__Brief__
What do the lines from the top of the data through the line with "abbrev lsHunt : BitVec 4 := 2" say? Quote them exactly and include both ends.

(Data extracted from a collection)
-- ==== Sys2Proof/Machine/Lanes.lean ====
section
/-! DEFINITION. The serial lanes and the link layer: block lock, frames, acknowledgement and replay, tap
training, bring-up, retraining, eye scan and the Ethernet personality (chapter 02). -/

namespace Sys2Proof.Machine

/-! ### Lane states (Table 02-11) -/

abbrev lsOff : BitVec 4 := 0
abbrev lsWait : BitVec 4 := 1
abbrev lsHunt : BitVec 4 := 2
abbrev lsTrain : BitVec 4 := 3
abbrev lsSync : BitVec 4 := 4
abbrev lsUp : BitVec 4 := 5
abbrev lsRetrain : BitVec 4 := 6
abbrev lsFault : BitVec 4 := 7

/-- The state of a lane. -/
def Lane.st (x : Lane) : BitVec 4 := x.stat.state

/-- The lane is UP, or hunts for at most 1 ms from UP (R36): frames, acknowledgements and replays go on (R41, R43). -/
def Lane.isUp (x : Lane) : Bool := x.st == lsUp || x.huntAt.isSome

/-- A lane with its state set and the step of Table 02-7 timed from `now`. -/
def Lane.enter (x : Lane) (st : BitVec 4) (now : Nat) : Lane :=
  { x with stat := { x.stat with state := st }, stepAt := now }

/-- The lane's octet has the Ethernet personality (R24). -/
def State.isEth (s : State) (l : LaneId) : Bool := (s.cfgOf l).pers

/-- The lane's octet is an egress octet (R24). -/
def State.isEgress (s : State) (l : LaneId) : Bool := (s.cfgOf l).dir

/-- The island of an octet (R418). -/
def octetIsland (o : OctetId) : IslandId := ⟨55 + o.val, by omega⟩

/-- The lane can run: its octet is powered and enabled and its LANE_EN bit is set (Table 02-7). -/
def State.laneCanRun (s : State) (l : LaneId) : Bool :=
  (s.cfgOf l).enable && s.islandOn (octetIsland (octetOf l)) && (s.cfgOf l).laneEn.getLsbD (posOf l)

/-- The first lane of the Ethernet port a lane belongs to, under its octet's layout (R58). -/
def State.portOf (s : State) (l : LaneId) : LaneId :=
  match (s.cfgOf l).ethLayout.toNat with
  | 0 => l
  | 1 => ⟨l.val / 2 * 2, by omega⟩
  | 2 => ⟨l.val / 4 * 4, by omega⟩
  | _ => ⟨l.val / 8 * 8, by omega⟩

/-- How many lanes an Ethernet port has under a layout (R58). -/
def portWidth (layout : BitVec 3) : Nat :=
  match layout.toNat with
  | 0 => 1
  | 1 => 2
  | 2 => 4
  | _ => 8

/-! ### Control blocks (Tables 02-2 and 02-3) -/

/-- A control block from its type byte and a field word. -/
def ctrlBlock (type : Nat) (fields : Nat) : BitVec 64 := BitVec.ofNat 64 (type + fields)

/-- An ACK block. -/
def ackBlock (seq : BitVec 12) : BitVec 64 := ctrlBlock 0x2D (seq.toNat <<< 8)

/-- A NAK block. -/
def nakBlock (seq : BitVec 12) : BitVec 64 := ctrlBlock 0x33 (seq.toNat <<< 8)

/-- A LINK block: lane tag, the SEQ expected next and the link state. -/
def linkBlock (tag : Nat) (next : BitVec 12) (st : Nat) : BitVec 64 :=
  ctrlBlock 0x4B (tag <<< 8 + next.toNat <<< 16 + st <<< 28)

/-- A TRAIN_REQ block. -/
def reqBlock (cm2 cm1 c1 preset : Nat) (done : Bool) (num : BitVec 8) : BitVec 64 :=
  ctrlBlock 0x55 (cm2 <<< 8 + cm1 <<< 10 + c1 <<< 12 + preset <<< 16 + (if done then 1 <<< 20 else 0) + num.toNat <<< 24)

/-- A TRAIN_STS block. -/
def stsBlock (cm2 cm1 c1 preset : Nat) (num : BitVec 8) : BitVec 64 :=
  ctrlBlock 0x66 (cm2 <<< 8 + cm1 <<< 10 + c1 <<< 12 + preset <<< 16 + num.toNat <<< 24)

/-- The SOF block of a frame that carries a packet (R33). -/
def sofBlock (seq : BitVec 12) (packet : List Byte) : BitVec 64 :=
  ctrlBlock 0x78 (seq.toNat <<< 8 + (packet.length / 8 - 1) <<< 20)

/-- The EOF block of a frame. -/
def eofBlock (seq : BitVec 12) (crc : Word) : BitVec 64 := ctrlBlock 0x87 (seq.toNat <<< 8 + crc.toNat <<< 32)

/-- The FILLER block. -/
def fillerBlock : BitVec 64 := ctrlBlock 0x99 0

/-- A field of a block payload. -/
def blkField (p : BitVec 64) (lo len : Nat) : Nat := (p.toNat >>> lo) % 2 ^ len

/-- The sequence number field shared by SOF, EOF, ACK and NAK. -/
def blkSeq (p : BitVec 64) : BitVec 12 := BitVec.ofNat 12 (blkField p 8 12)

/-- The eight bytes of a block payload, byte 0 first (R29). -/
def blkBytes (p : BitVec 64) : List Byte := leBytes 8 p.toNat

/-- The frame of a packet as blocks: SOF, the data blocks in byte order, EOF (R32, R33). -/
def frameBlocks (seq : BitVec 12) (packet : List Byte) (crc : Word) : List (BitVec 2 × BitVec 64) :=
  (2, sofBlock seq packet) ::
    ((List.range (packet.length / 8)).map fun k => (1, BitVec.ofNat 64 (leNat ((packet.drop (8 * k)).take 8)))) ++
    [(2, eofBlock seq crc)]

/-- The lane sends a control block on its transmit side. -/
def State.sendBlock (s : State) (l : LaneId) (p : BitVec 64) : State := s.emit (.laneBlock l p)

/-- The lane sends a LINK block with a link state (R51, R54). -/
def State.sendLink (s : State) (l : LaneId) (st : Nat) : State :=
  s.sendBlock l (linkBlock l.val (s.laneOf l).expect st)

/-! ### Eye scan (R54 to R56) -/

/-- A running scan ends with a STATUS code. -/
def Lane.abortScan (x : Lane) (code : BitVec 4) : Lane :=
  if x.eye.status = 1 then { x with eye := { x.eye with status := code }, eyeLeft := [] } else x

/-! ### Training and states (R50 to R54) -/

/-- What a lane forgets when it loses its place in the stream: lock, frame in progress, elastic buffer. A frame that has
ended waits for its action all the same (Table 02-4). -/
def Lane.unlocked (x : Lane) : Lane :=
  { x with
    stat := { x.stat with blockLock := false }, valid := 0, winLen := 0, winBad := 0, frame := none
    elastic := [], rxSinceFill := 0, huntAt := none }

__The answer__
-- ==== Sys2Proof/Machine/Lanes.lean ====
section
/-! DEFINITION. The serial lanes and the link layer: block lock, frames, acknowledgement and replay, tap
training, bring-up, retraining, eye scan and the Ethernet personality (chapter 02). -/

namespace Sys2Proof.Machine

/-! ### Lane states (Table 02-11) -/

abbrev lsOff : BitVec 4 := 0
abbrev lsWait : BitVec 4 := 1
abbrev lsHunt : BitVec 4 := 2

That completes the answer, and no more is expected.